Records drawn from a dataset
....

-- ==== Sys2Proof/Machine/Control.lean ====
section
/-! DEFINITION. Control: classes CTL, BRA, CALL, LOOP and MASK (R95 to R117). -/
namespace Sys2Proof.Machine

/-- A control word's registers. -/
def specCtl (h : Hdr) (hnot : Bool) : WordSpec := { h := h, pipe := .s, hnot := hnot }

/-! ### CTL (R114 to R117) -/

/-- `NOP` (R114). -/
def execNop (h : Hdr) (s : State) : Out := .next (word (specCtl h false) s fun _ s => .ok s)

/-- `EXIT` (R114). -/
def execExit (h : Hdr) (s : State) : Out :=
  .next (word (specCtl h true) s fun c s =>
    .ok (s.onGrp c.gi fun g => g.onLanes c.lanes fun _ x =>
      if x.st = .runnable then { x with st := .exited, wt := 15 } else x))

/-- `YIELD` (R114): the group comes last in its core's next choice. -/
def execYield (h : Hdr) (s : State) : Out :=
  .next (word (specCtl h true) s fun c s => .ok (s.onGrp c.gi fun g => { g with yielded := true }))

/-- `SLEEP` (R114): until n × 64 clk have passed, a counter falls, or the group parks; none where nothing could wake it. -/
def execSleep (h : Hdr) (n : BitVec 12) (s : State) : Out :=
  .next (word (specCtl h true) s fun c s =>
    .ok (s.onGrp c.gi fun g =>
      if n = 0#12 && g.ops.isEmpty then g
      else { g with status := .sleeping (if n = 0#12 then none else some (s.clk + n.toNat * 64)) }))

/-- `REGION` (R115). -/
def specRegion (h : Hdr) : WordSpec := { h := h, pipe := .s, side := true }
def execRegion (h : Hdr) (s : State) : Out := .next (word (specRegion h) s fun _ s => .ok s)

/-- `TRAP` (R116): the detail holds the low 8 bits of n (log entry 23). -/
def execTrap (h : Hdr) (n : BitVec 12) (s : State) : Out :=
  .next (word (specCtl h false) s fun c s =>
    .ok (s.defer c.gi c.lanes c.pc c.hm false cPROGRAM (n.toNat % 256) fun _ => 0))

/-- A lane as `eret` leaves it: what the handler wrote to `lst` and `pcv` applied (R91, R117); an exited lane stays exited. -/
def Lane.eret (x : Lane) : Lane :=
  let pc := match x.newPc with | some p => p | none => x.pcv
  let base := { x with newSt := none, newPc := none }
  let clear := fun (y : Lane) => { y with wt := 15, fcs := 0, fad := 0, frgn := 0, torn := false }
  if x.st = .exited then { base with pcv := pc }
  else if x.newSt = some 3#2 then clear { base with st := .exited, pcv := pc }
  else if x.newSt = some 0#2 then clear { base with st := .runnable, pcv := pc }
  else if x.st = .waiting && pc ≠ x.pcv then clear { base with st := .runnable, pcv := pc }
  else { base with pcv := pc }

/-- A lane that goes on elsewhere than at the ordered atomic that it failed or was aborted in does not replay it (R192). -/
def Group.dropOwed (g : Group) : Group :=
  { g with redo := g.redo &&& lanesWhere fun l => g.lanes[l].st = .faulted || g.lanes[l].pcv == g.redoPc }

/-- `ERET` (R117): handler mode only; edits applied, `gstat.HM` and `gfc` cleared, the main code's faults that arrived meanwhile
raised (R424), then the releases and the trap. -/
def execEret (h : Hdr) (s : State) : Out :=
  .next (wordOwn (specCtl h false) (fun c _ => if c.hm then none else some 0x0d) s fun c s =>
    if c.lanes = 0#32 then .ok s
    else .ok ((s.onGrp c.gi fun g =>
      { (g.freeAborted (g.onLanes allLanes fun _ x => x.eret)).dropOwed with status := .running, gfc := 0 }).raiseLater c.gi))

/-! ### BRA and CALL (R105 to R108) -/

/-- The issuing lanes' next PC; the handler's, from lane 0, in handler mode (R424). A lane that the chain has faulted
keeps its PC (R33, R418). -/
def State.jump (s : State) (c : Wctx) (f : Fin 32 → Word) : State :=
  s.onGrp c.gi fun g =>
    if c.hm then (if c.lanes.getLsbD 0 then { g with hpc := f 0 } else g)
    else g.onLanes c.lanes fun l x => if x.st = .runnable then { x with pcv := f l } else x

/-- Packet `pkt + off` modulo 2^30, slot 0 (R105). -/
def relTarget (pc : Word) (off : BitVec 18) : Word :=
  mkPc (((pkt pc : Int) + off.toInt) % 2 ^ 30).toNat 0

/-- `BRA` (R105). -/
def execBra (h : Hdr) (off : BitVec 18) (s : State) : Out :=
  .next (word (specCtl h false) s fun c s => .ok (s.jump c fun _ => relTarget c.pc off))

/-- The registers of `brx`, `call` and `ret`. -/
def specBrx (h : Hdr) (a : BitVec 6) : WordSpec := { h := h, pipe := .s, vr := [a.toNat] }
def specCall (h : Hdr) (sr : List Nat) : WordSpec := { h := h, pipe := .s, sr := sr, vw := [31] }

/-- The segment length of the kernel of a group, in packets (R20). -/
def State.segment (s : State) (g : Group) : Nat :=
  match s.kernels[g.kernel]? with | some k => k.h.clen | none => 0

/-- `BRX` (R106): a target outside the segment faults its lane, whose PC stays at the `brx`. In handler mode lane 0
alone gives the target (R424). -/
def execBrx (h : Hdr) (a : BitVec 6) (s : State) : Out :=
  .next (word (specBrx h a) s fun c s =>
    let t := srcA c a
    let n := s.segment c.snap
    let out := lanesWhere fun l => c.lanes.getLsbD l && n ≤ (t l).toNat
    let s := s.jump c fun l => mkPc (t l).toNat 0
    .ok (s.defer c.gi (if c.hm then out &&& 1#32 else out) c.pc c.hm false cILLEGAL 0x0b fun _ => 0))

/-- A call: the link in `v31` of the issuing lanes, then the jump (R107). -/
def callTo (h : Hdr) (sr : List Nat) (target : Wctx → Word) (s : State) : State :=
  word (specCall h sr) s fun c s =>
    match putLanes c s 31 fun _ => c.next with
    | .ok s => .ok (s.jump c fun _ => target c)
    | r => r

/-- `CALL` (R107). -/
def execCall (h : Hdr) (off : BitVec 18) (s : State) : Out := .next (callTo h [] (fun c => relTarget c.pc off) s)

/-- `CALL_REGISTER` (R107). DESIGN CHOICE (log entry 51): a target that `pcv` cannot hold is taken modulo 2^30, as R107 has it for the
relative form. -/
def execCallRegister (h : Hdr) (a : BitVec 6) (s : State) : Out :=
  .next (callTo h [a.toNat] (fun c => mkPc (c.snap.sreg a.toNat).toNat 0) s)

/-- `RET` (R108). -/
def execRet (h : Hdr) (a : BitVec 6) (s : State) : Out :=
  .next (word (specBrx h a) s fun c s => .ok (s.jump c (srcA c a)))

/-! ### LOOP (R109 to R113) -/

/-- A loop word's registers. -/
def specLoop (h : Hdr) (l : BitVec 2) (sr : List Nat) : WordSpec :=
  { h := h, pipe := .s, sr := sr, lw := [l.toNat], hnot := true }

/-- R110: the body is empty or too long, no level is left, the counter is in use, or the body leaves the innermost open
level. -/
def loopBad (g : Group) (l n last : Nat) : Bool :=
  n = 0 || 85 < n || 3 ≤ g.levels.length || (g.levels.any fun v => v.lc = l)
    || match g.levels.getLast? with | some v => v.last < last | none => false

/-- `loop` with its count (R111). Lanes at its PC that do not issue go past the body. -/
def loopWord (h : Hdr) (l : BitVec 2) (n : BitVec 8) (sr : List Nat) (count : Wctx → Word) (s : State) : State :=
  wordOwn (specLoop h l sr) (fun c _ => if loopBad c.snap l.toNat n.toNat (pkt c.pc + n.toNat) then some 0x0c else none) s fun c s =>
      let past := mkPc (pkt c.pc + n.toNat + 1) 0
      let s := s.onGrp c.gi fun g => g.onLanes (c.at_ &&& ~~~c.lanes) fun _ x =>
        if x.st = .runnable then { x with pcv := past } else x
      if c.lanes = 0#32 then .ok s
      else if count c = 0#32 then .ok (s.jump c fun _ => past)
      else .ok (s.onGrp c.gi fun g =>
        { g.setL l.toNat (count c) with levels := g.levels ++ [⟨l.toNat, pkt c.pc + 1, pkt c.pc + n.toNat, c.lanes⟩] })

/-- `LOOP` (R111). -/
def execLoop (h : Hdr) (l : BitVec 2) (n k : BitVec 8) (s : State) : Out :=
  .next (loopWord h l n [] (fun _ => k.setWidth 32) s)

/-- `LOOP_REGISTER` (R111). -/
def execLoopRegister (h : Hdr) (l : BitVec 2) (n : BitVec 8) (a : BitVec 6) (s : State) : Out :=
  .next (loopWord h l n [a.toNat] (fun c => c.snap.sreg a.toNat) s)

/-- Lanes removed from a level and from every level inside it; a level that no member is left in closes (R112, R113). -/
def Group.leaveLevels (g : Group) (i : Nat) (ls : Lanes) : Group :=
  let lv := g.levels.mapIdx fun j v => if i ≤ j then { v with members := v.members &&& ~~~ls } else v
  let g := { g with levels := lv }
  ((List.range lv.length).reverse.filter fun j => match lv[j]? with | some v => v.members = 0#32 | none => false).foldl
    (fun g j => g.closeLevel j) g

/-- `LBRK` (R113). -/
def execLbrk (h : Hdr) (l : BitVec 2) (s : State) : Out :=
  .next (word (specCtl h true) s fun c s =>
    match c.snap.levels.findIdx? fun v => v.lc = l.toNat with
    | none => .ok s
    | some i =>
      let last := match c.snap.levels[i]? with | some v => v.last | none => 0
      let s := s.jump c fun _ => mkPc (last + 1) 0
      .ok (s.onGrp c.gi fun g => g.leaveLevels i c.lanes))

/-! ### MASK (R95 to R103) -/

/-- Mask words: the scalar registers they read and write, the mask registers they write, whether handler mode shuts them
out. -/
def specMask (h : Hdr) (sr sw mw pw : List Nat) (hnot : Bool) : WordSpec :=
  { h := h, pipe := .s, sr := sr, sw := sw, mw := mw, pw := pw, hnot := hnot }

/-- `JOIN` (R97). -/
def execJoin (h : Hdr) (d : BitVec 6) (s : State) : Out :=
  .next (word (specMask h [] [] [d.toNat] [] true) s fun c s =>
    .ok (s.onGrp c.gi fun g => g.setM d.toNat (c.snap.mreg d.toNat ||| c.lanes)))

/-- `LEAVE` (R97). -/
def execLeave (h : Hdr) (d : BitVec 6) (s : State) : Out :=
  .next (word (specMask h [] [] [d.toNat] [] true) s fun c s =>
    .ok (s.onGrp c.gi fun g => g.setM d.toNat (c.snap.mreg d.toNat &&& ~~~c.lanes)))

/-- `WAIT` (R98): members wait at the `wait`, others pass. A member that another word of the chain has faulted stays
faulted (R33). -/
def execWait (h : Hdr) (d : BitVec 6) (s : State) : Out :=
  .next (word (specMask h [] [] [] [] true) s fun c s =>
    .ok (s.onGrp c.gi fun g => g.onLanes (c.lanes &&& c.snap.mreg d.toNat) fun _ x =>
      if x.st = .runnable then { x with st := .waiting, wt := d.toNat, pcv := c.pc, wnext := c.next } else x))

/-- `TRYWAIT` (R99): the release condition with the issuing lanes counted as waiting; if it holds the waiters are
released. -/
def execTrywait (h : Hdr) (d a : BitVec 6) (s : State) : Out :=
  .next (word (specMask h [] [] [] [d.toNat] true) s fun c s =>
    let n := a.toNat
    let mem := c.snap.mreg n
    let ok := (List.finRange 32).all fun l =>
      !mem.getLsbD l || c.lanes.getLsbD l || c.snap.lanes[l].st = .exited
        || (c.snap.lanes[l].st = .waiting && c.snap.lanes[l].wt = n)
    .ok (s.onGrp c.gi fun g =>
      let g := g.putP d.toNat c.lanes (if ok then allLanes else 0)
      if ok then g.release n fun x => x.wnext else g))

/-- `MSET` (R100). -/
def execMset (h : Hdr) (d a : BitVec 6) (s : State) : Out :=
  .next (word (specMask h [a.toNat] [] [d.toNat] [] false) s fun c s =>
    .ok (s.onGrp c.gi fun g => g.setM d.toNat (c.snap.sreg a.toNat)))

/-- `MMOV` (R100). -/
def execMmov (h : Hdr) (d a : BitVec 6) (s : State) : Out :=
  .next (word (specMask h [] [d.toNat] [] [] false) s fun c s => putS c s d.toNat (c.snap.mreg a.toNat))

/-- A binary mask function (R100). -/
def maskBin (f : Word → Word → Word) (h : Hdr) (d a b : BitVec 6) (s : State) : State :=
  word (specMask h [] [] [d.toNat] [] false) s fun c s =>
    .ok (s.onGrp c.gi fun g => g.setM d.toNat (f (c.snap.mreg a.toNat) (c.snap.mreg b.toNat)))

/-- `MAND` (R100). -/
def execMand (h : Hdr) (d a b : BitVec 6) (s : State) : Out := .next (maskBin (· &&& ·) h d a b s)

/-- `MOR` (R100). -/
def execMor (h : Hdr) (d a b : BitVec 6) (s : State) : Out := .next (maskBin (· ||| ·) h d a b s)

/-- `MXOR` (R100). -/
def execMxor (h : Hdr) (d a b : BitVec 6) (s : State) : Out := .next (maskBin (· ^^^ ·) h d a b s)

/-- `MNOT` (R100). -/
def execMnot (h : Hdr) (d a : BitVec 6) (s : State) : Out := .next (maskBin (fun x _ => ~~~x) h d a a s)

/-- `MPOP` (R100). -/
def execMpop (h : Hdr) (d a : BitVec 6) (s : State) : Out :=
  .next (word (specMask h [] [d.toNat] [] [] false) s fun c s =>
    putS c s d.toNat (BitVec.ofNat 32 (card (c.snap.mreg a.toNat))))

end Sys2Proof.Machine
end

....

→ Work to complete:
Among the records above, find each line containing the string "mode" and copy it.

→ Solution to this task:
/-- `ERET` (R117): handler mode only; edits applied, `gstat.HM` and `gfc` cleared, the main code's faults that arrived meanwhile
/-- The issuing lanes' next PC; the handler's, from lane 0, in handler mode (R424). A lane that the chain has faulted
/-- `BRX` (R106): a target outside the segment faults its lane, whose PC stays at the `brx`. In handler mode lane 0
/-- Mask words: the scalar registers they read and write, the mask registers they write, whether handler mode shuts them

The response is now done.